■ Goal of the exercise: Within the records below, how many lines hold the word "armed"? Only the number should be returned.

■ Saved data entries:

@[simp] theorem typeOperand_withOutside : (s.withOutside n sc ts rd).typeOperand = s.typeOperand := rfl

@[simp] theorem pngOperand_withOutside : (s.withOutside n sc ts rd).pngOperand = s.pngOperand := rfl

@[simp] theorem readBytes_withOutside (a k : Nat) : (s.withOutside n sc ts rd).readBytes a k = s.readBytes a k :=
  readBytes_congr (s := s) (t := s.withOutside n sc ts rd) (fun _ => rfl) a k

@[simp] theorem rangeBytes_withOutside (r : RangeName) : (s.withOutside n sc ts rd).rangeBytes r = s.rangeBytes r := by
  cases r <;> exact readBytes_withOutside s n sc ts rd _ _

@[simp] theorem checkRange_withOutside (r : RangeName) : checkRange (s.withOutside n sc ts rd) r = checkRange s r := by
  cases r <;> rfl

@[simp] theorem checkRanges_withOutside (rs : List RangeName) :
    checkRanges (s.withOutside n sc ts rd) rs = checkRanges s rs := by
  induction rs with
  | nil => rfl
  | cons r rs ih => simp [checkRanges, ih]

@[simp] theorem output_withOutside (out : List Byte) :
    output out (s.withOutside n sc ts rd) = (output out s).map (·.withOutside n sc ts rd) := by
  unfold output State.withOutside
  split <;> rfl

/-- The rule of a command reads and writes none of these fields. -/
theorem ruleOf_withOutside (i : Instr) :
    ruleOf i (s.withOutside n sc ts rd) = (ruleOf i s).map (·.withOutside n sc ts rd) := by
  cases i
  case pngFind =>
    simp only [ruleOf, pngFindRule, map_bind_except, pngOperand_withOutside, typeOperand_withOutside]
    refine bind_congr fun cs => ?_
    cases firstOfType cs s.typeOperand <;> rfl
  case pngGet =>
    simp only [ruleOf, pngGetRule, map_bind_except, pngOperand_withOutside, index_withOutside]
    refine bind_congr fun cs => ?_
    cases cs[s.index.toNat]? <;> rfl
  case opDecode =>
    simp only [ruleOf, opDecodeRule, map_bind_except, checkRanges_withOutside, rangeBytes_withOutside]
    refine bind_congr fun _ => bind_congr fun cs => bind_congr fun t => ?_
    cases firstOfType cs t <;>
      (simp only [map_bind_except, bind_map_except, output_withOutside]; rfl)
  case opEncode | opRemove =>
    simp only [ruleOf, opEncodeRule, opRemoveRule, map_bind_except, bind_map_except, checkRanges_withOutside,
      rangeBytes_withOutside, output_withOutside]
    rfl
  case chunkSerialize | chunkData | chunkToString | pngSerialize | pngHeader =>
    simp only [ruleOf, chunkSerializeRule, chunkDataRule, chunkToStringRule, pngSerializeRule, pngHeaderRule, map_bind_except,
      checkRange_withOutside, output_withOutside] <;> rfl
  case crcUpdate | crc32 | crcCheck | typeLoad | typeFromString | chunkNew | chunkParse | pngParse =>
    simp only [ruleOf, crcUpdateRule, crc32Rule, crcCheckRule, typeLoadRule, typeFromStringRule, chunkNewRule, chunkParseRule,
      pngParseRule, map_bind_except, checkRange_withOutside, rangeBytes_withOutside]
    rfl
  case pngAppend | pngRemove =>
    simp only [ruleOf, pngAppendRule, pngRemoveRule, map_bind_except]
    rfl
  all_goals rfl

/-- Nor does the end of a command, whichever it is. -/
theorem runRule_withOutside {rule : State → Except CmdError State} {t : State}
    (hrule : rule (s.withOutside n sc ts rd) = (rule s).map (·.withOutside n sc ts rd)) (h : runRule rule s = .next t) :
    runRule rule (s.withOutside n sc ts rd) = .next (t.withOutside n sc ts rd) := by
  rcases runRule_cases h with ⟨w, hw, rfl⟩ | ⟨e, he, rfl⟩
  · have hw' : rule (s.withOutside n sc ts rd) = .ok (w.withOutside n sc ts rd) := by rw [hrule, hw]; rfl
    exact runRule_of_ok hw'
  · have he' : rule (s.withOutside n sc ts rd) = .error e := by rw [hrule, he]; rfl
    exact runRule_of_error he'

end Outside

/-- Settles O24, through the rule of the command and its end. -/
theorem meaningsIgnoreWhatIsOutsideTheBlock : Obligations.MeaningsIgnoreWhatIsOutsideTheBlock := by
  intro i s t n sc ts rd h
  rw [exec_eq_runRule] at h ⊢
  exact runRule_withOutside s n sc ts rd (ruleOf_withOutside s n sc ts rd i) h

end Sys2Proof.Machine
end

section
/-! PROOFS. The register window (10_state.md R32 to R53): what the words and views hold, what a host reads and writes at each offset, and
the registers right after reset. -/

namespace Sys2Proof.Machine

--

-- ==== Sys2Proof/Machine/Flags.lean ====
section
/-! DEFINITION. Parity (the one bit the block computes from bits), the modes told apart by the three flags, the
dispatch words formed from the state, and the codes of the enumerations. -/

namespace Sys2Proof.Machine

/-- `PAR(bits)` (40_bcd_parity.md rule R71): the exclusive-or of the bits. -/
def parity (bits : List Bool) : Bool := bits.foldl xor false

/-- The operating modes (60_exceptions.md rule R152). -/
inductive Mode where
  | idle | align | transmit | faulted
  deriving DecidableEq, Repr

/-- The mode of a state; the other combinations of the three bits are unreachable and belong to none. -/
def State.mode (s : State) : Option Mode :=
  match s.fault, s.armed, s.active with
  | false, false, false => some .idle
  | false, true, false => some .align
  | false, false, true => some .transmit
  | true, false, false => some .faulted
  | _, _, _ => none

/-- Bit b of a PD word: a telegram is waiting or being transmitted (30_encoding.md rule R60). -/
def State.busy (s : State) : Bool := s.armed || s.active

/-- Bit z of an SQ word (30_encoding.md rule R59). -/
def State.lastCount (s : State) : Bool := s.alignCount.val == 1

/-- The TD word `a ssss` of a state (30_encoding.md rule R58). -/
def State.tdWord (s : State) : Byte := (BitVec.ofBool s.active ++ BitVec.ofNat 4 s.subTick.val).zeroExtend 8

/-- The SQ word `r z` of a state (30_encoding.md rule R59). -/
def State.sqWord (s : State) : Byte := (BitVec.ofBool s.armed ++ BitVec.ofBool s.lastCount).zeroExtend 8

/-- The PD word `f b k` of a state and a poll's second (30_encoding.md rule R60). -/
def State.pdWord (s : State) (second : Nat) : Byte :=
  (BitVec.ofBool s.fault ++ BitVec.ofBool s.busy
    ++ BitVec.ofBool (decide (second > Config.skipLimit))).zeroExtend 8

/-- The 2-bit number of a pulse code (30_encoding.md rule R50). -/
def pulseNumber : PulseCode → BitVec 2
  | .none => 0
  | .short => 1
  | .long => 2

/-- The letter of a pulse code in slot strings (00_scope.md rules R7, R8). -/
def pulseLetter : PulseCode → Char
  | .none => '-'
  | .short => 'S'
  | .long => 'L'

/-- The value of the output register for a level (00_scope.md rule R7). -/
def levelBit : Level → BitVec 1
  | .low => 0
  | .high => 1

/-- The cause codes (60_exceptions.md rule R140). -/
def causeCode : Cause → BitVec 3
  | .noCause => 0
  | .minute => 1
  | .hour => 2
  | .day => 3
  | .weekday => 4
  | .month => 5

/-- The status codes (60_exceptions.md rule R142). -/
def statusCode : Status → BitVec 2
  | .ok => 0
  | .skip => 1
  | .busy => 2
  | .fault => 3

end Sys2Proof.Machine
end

■ Response area: 3